-- ==== Sys2Proof/Config.lean ====
section
/-! DEFINITION. What each die and each firmware build fixes, and the values that the spec leaves open: constants with no body,
so that no proof can see their values. -/
namespace Sys2Proof

/-- FW_VERSION: build, patch, minor, major (02 R103). -/
opaque Config.fwVersion : BitVec 32
/-- The die identifier fixed in fuses (02 R103). -/
opaque Config.uniqueId : BitVec 64
/-- What a kernel core reads where 14 R548 states no value (a write-only register, an inbox word beyond INBOX_N): a free value
for each reading, by its number. -/
opaque Config.ioOpen : Nat → BitVec 24
/-- CHAIN, GEN and SEQ of the marker that a subscription ring's abandoned end carries: 14 R556 gives its KIND alone. A free value for
each marker, by its number. -/
opaque Config.markerHead : Nat → BitVec 40

/-! ### The sample path (03): the spec states its structure and rates, and none of its coefficients -/

/-- The downconversion filter and resampler of a slice: what its registers hold after one more ADC sample, mixed at a phase in
1/220000 cycle (03 R108, R109). -/
opaque Config.ddcStep : (slice phase : Nat) → (x : Int) → List Int → List Int
/-- The output sample that the registers give at a resampler phase in 1/1100 ADC sample: 16-bit I and Q (03 R111). -/
opaque Config.ddcOut : (slice frac : Nat) → List Int → BitVec 16 × BitVec 16
/-- How many of the latest ADC samples an output sample is computed from (03 R114). -/
opaque Config.ddcSpan : (slice : Nat) → Nat
/-- A narrowband line in a slice: its frequency in the complex samples, Hz from the slice centre, and its level above the local noise density in
0.1 dB (03 R117). -/
structure SpectralLine where
  freq : Int
  level : Int
deriving DecidableEq, Repr, Inhabited
/-- The lines that a slice's line detector finds in a transfer unit's samples before the notches, strongest or not, and the detector's
registers (03 R117). -/
opaque Config.lineScan : (slice : Nat) → List (BitVec 16 × BitVec 16) → List Int → List SpectralLine × List Int
/-- A histogram of ADC codes (code and count, a code never seen absent) shows a missing code: the spec states no count from which an unseen
code is missing and not rare (03 R134). -/
opaque Config.missingCode : List (Nat × Nat) → Bool
/-- A jamming indicator of an epoch in which no sample measures it (03 R114, R124 state none): a free value for each, by its number. -/
opaque Config.openIndicator : Nat → Byte

/-! ### Signals and loops (04, 05): the spec names the codes, the loops' orders and bandwidths, and none of their sequences and gains -/

/-- The chip of a signal's tracked component at a code phase in 2^-16 chip, its subcarrier included, and wiped of the overlay of secondary code
period `sec` once that is known: signed real and imaginary part (05 R199, R205). -/
opaque Config.replica : (signal sv : Nat) → (sec : Option Nat) → (phase : Nat) → BitVec 2 × BitVec 2
/-- The chip of the reserved sequence of the N correlator, of the same length and rate (05 R199): true = negative. -/
opaque Config.noiseChip : (signal : Nat) → (phase : Nat) → Bool
/-- The replica carrier's cosine and sine at a phase in 2^-32 cycle. -/
opaque Config.carrierWave : (phase : Nat) → BitVec 3 × BitVec 3
/-- Primary code periods in a data symbol of a signal, and in its secondary code (05 R205, R212). -/
opaque Config.symbolPeriods : (signal sv : Nat) → Nat
opaque Config.secondaryPeriods : (signal sv : Nat) → Nat
/-- The secondary code period and the symbol's primary period of the present one, once the anchor's prompts show them (05 R212): I and Q of
parts A and B, newest first. -/
opaque Config.symbolSync : (signal sv : Nat) → List (Int × Int × Int × Int) → Option (Nat × Nat)
/-- What the navigation message says, from the signs of its symbols: a preamble of known polarity (true = half a cycle is to be corrected), and
the transmit time known to the full week, with the milliseconds to add to it (05 R213, 07 R288). -/
opaque Config.navDecode : (signal sv : Nat) → List Bool → Option Bool × Option Int
/-- The delay (1/1,024,000 ns) for which a code discriminator's slope stands, by DLL_MODE and the spacings in 0.005 chip (05 R200, 07 R286). -/
opaque Config.dllSlope : (signal mode el ve narrow : Nat) → Int
/-- The least-squares fit of DLL_MODE 3 to the seven correlators: code bias (1/1,024,000 ns), reflected delay (0.01 chip) and amplitude (1/128)
(05 R200, R202). -/
opaque Config.mpFit : (signal el ve narrow : Nat) → List (Int × Int) → Int × Nat × Int
/-- One update of the shared DLL: its part of the code NCO rate (1/1,024,000 ns per ms) and its registers (05 R209). -/
opaque Config.codeLoop : (order bw coh : Nat) → (offset : Int) → List Int → Int × List Int
/-- One update of the shared PLL or FLL from the coherent prompts of this block and the one before, from a frequency and its rate: the new ones
and the registers (05 R209). -/
opaque Config.carrierLoop : (pll : Bool) → (order bw fllBw : Nat) → (assist : Bool) → (coh : Nat) → (now before : Int × Int) →
  (freq rate : Int) → List Int → (Int × Int) × List Int
/-- Phase (2^-32 cycle) and frequency (0.01 Hz) from the progression of twenty prompts, newest first (05 R198). -/
opaque Config.phaseStart : List (Int × Int) → Int × Int
/-- The lag (1/1,024,000 ns) that a vector from the anchor to an aperture (micrometres) gives a satellite at a label (05 R197). -/
opaque Config.lagPredict : (signal sv : Nat) → (vec : Int × Int × Int) → (label : Nat) → Int
/-- The statistic Z, in 1/256, of a search without any noise to measure it by (04 R152, 05 R198 state none): a free value for each, by its number. -/
opaque Config.openZ : Nat → Nat
/-- The feedback taps and the starting value of the 31-stage generator of a slice's Voile component (06 R252). -/
opaque Config.voileTaps : (slice : Nat) → BitVec 31
opaque Config.voileSeed : (slice : Nat) → BitVec 31
/-- What one chip of a BPSK component at a chip rate leaves, filtered to a bandwidth (Hz), at a time after its start in 2^-16 chip, and the chips over which
it lasts (06 R251): the spec names the band and no response. -/
opaque Config.voilePulse : (chipHz band : Nat) → (after : Nat) → Int
opaque Config.voileSpan : (chipHz band : Nat) → Nat
/-- The sums of a Voile correlator after one more sample, against the local replica of the component (06 R261): the spec says that the phase across the
band comes from them, and not at which places they are formed. -/
opaque Config.voileStep : (slice : Nat) → (replica : Int × Int) → BitVec 6 × BitVec 6 → List Int → List Int
/-- What the registers of an aperture's correlator and of the reference's give: group delay (1/1024 ns) from the slope of phase across the band and
phase (2^-24 cycle) at the slice centre, of the aperture against the reference, and their 1 sigma (ps, 10^-4 cycle) (06 R261, R264). -/
opaque Config.voileFit : (slice : Nat) → (own ref : List Int) → Int × Int × Nat × Nat
/-- The injection level that the registers give, 0.25 dB below the noise density (06 R256, R276). -/
opaque Config.voileInj : (slice : Nat) → List Int → Byte
/-- What an orbit, a position (degrees x 10^7, mm), a velocity (mm/s) and GPS time (ns) predict: the transmit time in the count of the signal's
code, symbols and secondary code (1/1,024,000 ns), the Doppler without the oscillator's part (0.01 Hz), and the elevation (degrees) (04 R145,
R159, R161). -/
opaque Config.predictSat : (signal sv : Nat) → (orbit pos vel : List Int) → (gpsNs : Int) → Int × Int × Int
/-- The number of the code period in which a host's prediction of the code phase at a GPS time (ns) lies, where nothing else tells it (04 R145,
R163). -/
opaque Config.recordPeriod : (signal sv gpsNs : Nat) → Int
/-- The 1 sigma of a pseudorange (0.01 m) and a carrier phase (0.001 cycle) at a C/N0 (07 R293). -/
opaque Config.measSd : (signal cn0 resBw dllBw : Nat) → Byte × Byte

/-! ### Position and Tulle engines (07): the spec states what enters, which checks its results pass and what leaves, and no arithmetic between -/

/-- A measurement that enters the position engine: signal and satellite, pseudorange (0.1 mm), Doppler (10^-5 Hz), carrier phase (2^-16 cycle) and
C/N0 (0.1 dB-Hz) (07 R290). -/
structure PvtInput where
  signal : Nat
  sv : Nat
  pr : Int
  dopp : Int
  cp : Option Int
  cn0 : Nat
deriving DecidableEq, Repr, Inhabited

/-- A solution of the position engine, in the units of MSG_PVT (07 R296), with the 1 sigma of its velocity in mm/s and the filter's
registers. -/
structure PvtSolution where
  fix : Nat
  velValid : Bool
  timeValid : Bool
  nsv : Nat
  pos : Int × Int × Int
  vel : Int × Int × Int
  clkDrift : Int
  hSd : Nat
  vSd : Nat
  tSd : Nat
  pdop : Nat
  velSd : Nat
  mem : List Int
deriving DecidableEq, Repr, Inhabited

/-- The position engine: MODE and DYN, the label, the inputs, the orbits held (satellite and elements), the correction frames in use, and its
registers (07 R295, R298). -/
opaque Config.pvtSolve : (mode dyn label : Nat) → List PvtInput → List (Nat × List Int) → List (Nat × List Byte) → List Int →
  PvtSolution
/-- A WGS 84 position (ECEF, 0.1 mm) and velocity (ECEF, mm/s) as latitude and longitude (degrees x 10^7) with height (mm), and north, east and up
(mm/s) (04 R163, 07 R296). -/
opaque Config.geodetic : (pos vel : Int × Int × Int) → List Int × List Int
/-- The ephemeris that an RTCM message carries: satellite, reference time (GPS ms), validity after it (ms) and elements (07 R298). -/
opaque Config.rtcmOrbit : List Byte → Option (Nat × Nat × Nat × List Int)

/-- A time solution: the remaining error of the time count (ps, positive = late) with its 1 sigma, the weights that the slices carry in it, and per
system a bias (0.01 ns) with its 1 sigma (0.1 ns) (08 R329, R330). -/
structure TimeSolution where
  err : Int
  sd : Nat
  weights : List (Nat × Nat)
  biases : List (Nat × Int × Nat)
deriving DecidableEq, Repr, Inhabited

/-- The time engine's solution for one aperture: the time scale, the label, the aperture's vector from POINT (micrometres), its inputs and the
orbits held (08 R330). -/
opaque Config.timeSolve : (scale label : Nat) → (vec : Int × Int × Int) → List PvtInput → List (Nat × List Int) → TimeSolution

/-- The estimate of the reference oscillator's frequency error (10^-18, positive = fast) with its 1 sigma, the 1 sigma of X (ps) and the estimator's
registers (08 R334). -/
structure OscEstimate where
  freq : Int
  freqSd : Nat
  xSd : Nat
  mem : List Int
deriving DecidableEq, Repr, Inhabited

/-- A valid second enters the oscillator estimate: X and A in ps (08 R325, R334). -/
opaque Config.oscStep : (x a : Int) → List Int → OscEstimate
/-- ERR_BOUND in ns while no second has been valid since the reset, the milliseconds since it given: the bound counts from the last valid second (08 R334),
and the spec states none where there is no such second. -/
opaque Config.boundUnset : Nat → Nat

/-- A single difference that enters the Tulle engine: member, channel, signal and satellite; carrier phase (2^-16 cycle) and code (0.1 mm, absent
where the phase is predicted) of the member less the reference's; solved in double differences; and the integer held (07 R304, R312). -/
structure TulInput where
  apr : Nat
  ch : Nat
  signal : Nat
  sv : Nat
  cp : Int
  code : Option Int
  predicted : Bool
  dd : Bool
  held : Option Int
deriving DecidableEq, Repr, Inhabited

/-- What one group gives the Tulle engine at a cutoff: the label, the reference, RIGID_TOL, SMOOTH_BW, its members (aperture, deformable, DEF_LIMIT,
lever arm), the inputs, the float ambiguities (member, channel, 2^-16 cycle) and the filter's registers. -/
structure TulProblem where
  label : Nat
  ref : Nat
  tol : Nat
  bw : Nat
  members : List (Nat × Bool × Nat × Int × Int × Int)
  inputs : List TulInput
  floats : List (Nat × Nat × Int)
  mem : List Int
deriving DecidableEq, Repr, Inhabited

/-- What the Tulle engine finds for a member: the vector from the reference (east, north, up) and the 1 sigma of its length in micrometres, its 1
sigma in 0.1 mm, and per channel the candidate integers, the float ambiguities and the normalised residuals x 100. -/
structure TulMemberSol where
  apr : Nat
  vec : Int × Int × Int
  sd : Nat × Nat × Nat
  lenSd : Nat
  cand : List (Nat × Int)
  floats : List (Nat × Int)
  resid : List (Nat × Nat)
deriving DecidableEq, Repr, Inhabited

/-- What it finds for the group: whether there is a solution, its members; heading, pitch and roll (10^-5 degree) of the body frame with 1 sigma
(0.001 degree); the ratio x 100; the largest 1 sigma of the provisional-to-final difference in micrometres; and the filter's registers. -/
structure TulSolution where
  solved : Bool
  members : List TulMemberSol
  heading : Nat
  pitch : Int
  roll : Int
  sdHpr : Nat × Nat × Nat
  ratio : Nat
  sigma : Nat
  mem : List Int
deriving DecidableEq, Repr, Inhabited

/-- The single-difference integer of a reference satellite that the double differences of a member (label, member, signal) have never shown (07 R304): the
spec says that a change of form keeps the integers, and not what this one is. -/
opaque Config.tulBase : (label m signal : Nat) → Int
/-- The Tulle engine: integer least squares and the fit of the body frame included (07 R304, R306, R311, R314). -/
opaque Config.tulSolve : TulProblem → TulSolution

/-! ### The link's receive path (10 R397): the spec states its tuning and its rates, and none of its coefficients -/

/-- The mixer and decimator of a receive port: what its registers hold after one more ADC sample, for a width and a mixer frequency (2^-16 Hz). -/
opaque Config.linkStep : (width : Nat) → (freq : Int) → (x : Int) → List Int → List Int
/-- The channel sample that the registers give, at a resampler phase in 1/2750 of a sample period. -/
opaque Config.linkOut : (width phase : Nat) → List Int → BitVec 16 × BitVec 16
/-- The delay from the pin to the channel stream, in grid units (11 R457). -/
opaque Config.linkDelay : (width : Nat) → Nat

end Sys2Proof
end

----------------------------------------

Could you work out how many lines in the material contain "hold"? Reply with only that number.

Written reply:
2